> **WHAT IS EXPECTED**: For the listing below, output exactly the lines from the line with "s.modQueue n fun q =>" up to and including the line with "def execQueueTailWrite (s", and no other lines.
-- AVAILABLE DATA follows --
-- ==== Sys2Proof/Machine/Place.lean ====
section
/-! DEFINITION. Launch queues, launches, placement, the end of troupes, rings and neighbourhoods, and
completion records (spec/15_issue_and_launch.md R317-R327, spec/01_machine.md R13-R23,
spec/06_format_slots.md R134-R141, spec/18_host_fabric_firmware.md R394). -/

namespace Sys2Proof.Machine

/-! ### Launch queues (R317) -/

/-- The configuration with which a queue may start (R317). -/
def State.queueCfgOk (s : State) (q : LQueue) : Bool :=
  1 ≤ q.log && q.log ≤ 16
    && (match s.ctx? q.asid with | some c => c.fn == q.fn | none => false)

/-- A write of the dword with QEN and QPRIO (R317). -/
def State.writeQen (s : State) (n : Nat) (en : Bool) (prio : Nat) : State :=
  let ok := s.queueCfgOk (s.queue n)
  s.modQueue n fun q =>
    let q := { q with prio := prio }
    if en && !q.en then
      let q := if q.state = 2 then { q with head := q.tail } else q
      if ok then { q with en := true, state := 1, err := 0 } else { q with en := true, state := 2, err := 3 }
    else if !en && q.en then { q with en := false, state := if q.state = 1 then 0 else q.state }
    else q

/-- QUEUE_TAIL_WRITE: a function writes TAIL of one of its queues; of any other queue the write is
ignored, and nothing comes from the host while its link is down (R317, R392, R403). -/
def execQueueTailWrite (s : State) : Out :=
  .next (if s.fw.hostUp && (s.queue s.ev.queue).fn == s.ev.fn then
      s.modQueue s.ev.queue fun q => { q with tail := s.ev.val.setWidth 32 }
    else s)

/-- QEN_WRITE: a function writes the dword at 0x10 of one of its queues: QEN and QPRIO (R317); nothing comes from
the host while its link is down (R403). -/
def execQenWrite (s : State) : Out :=
  .next (if s.fw.hostUp && (s.queue s.ev.queue).fn == s.ev.fn then
      s.writeQen s.ev.queue (s.ev.val.getLsbD 5) (s.ev.val.toNat % 16)
    else s)

/-! ### Launch records (R318-R320) -/

/-- The record of 256 bytes (R319). -/
def LRec.ofBytes (b : List Byte) : LRec :=
  let f := fun (o n : Nat) => leNat ((b.drop o).take n)
  let w := fun (o : Nat) => (BitVec.ofNat 64 (f o 8) : Word)
  { seq := f 0 4, idem := bitsOf (f 6 2) 0 0 == 1, serial := bitsOf (f 6 2) 1 1 == 1, entry := w 8,
    args := w 0x10, gx := f 0x18 4, gy := f 0x1C 4, gz := f 0x20 4, w := f 0x24 1, h := f 0x25 1,
    n := f 0x26 1, l := f 0x27 1, s := f 0x28 1, g := f 0x29 1, tags := f 0x2A 1, grade := f 0x2B 1 % 8,
    scratch := f 0x2C 4, tclass := f 0x30 1, domain := f 0x32 2, mest := f 0x34 4, crec := w 0x38,
    sova := w 0x40, sovcap := f 0x48 4, slotpkg := (List.range 8).map fun j => w (0x50 + 8 * j), raw := b }

/-- BADREC (R320, R374). -/
def badRec (c : Ctx) (b : List Byte) (l : LRec) : Bool :=
  let f := fun (o n : Nat) => leNat ((b.drop o).take n)
  let high := fun (w : Word) => decide (2 ^ 57 ≤ w.toNat)
  f 4 2 != 1 || 4 ≤ f 6 2 || 8 ≤ f 0x2B 1 || f 0x31 1 != 0 || f 0x4C 4 != 0
    || ((b.drop 0x90).take 112).any (· != 0) || l.crec.toNat % 64 != 0 || l.sova.toNat % 64 != 0
    || high l.crec || high l.sova || high l.entry || 5 < l.tclass || 524288 < l.scratch || 64 < l.g
    || 64 < l.tags || l.domain != (if c.prot then c.domain else 0)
-- AVAILABLE DATA concluded --
> **YOUR RESPONSE**:
  s.modQueue n fun q =>
    let q := { q with prio := prio }
    if en && !q.en then
      let q := if q.state = 2 then { q with head := q.tail } else q
      if ok then { q with en := true, state := 1, err := 0 } else { q with en := true, state := 2, err := 3 }
    else if !en && q.en then { q with en := false, state := if q.state = 1 then 0 else q.state }
    else q

/-- QUEUE_TAIL_WRITE: a function writes TAIL of one of its queues; of any other queue the write is
ignored, and nothing comes from the host while its link is down (R317, R392, R403). -/
def execQueueTailWrite (s : State) : Out :=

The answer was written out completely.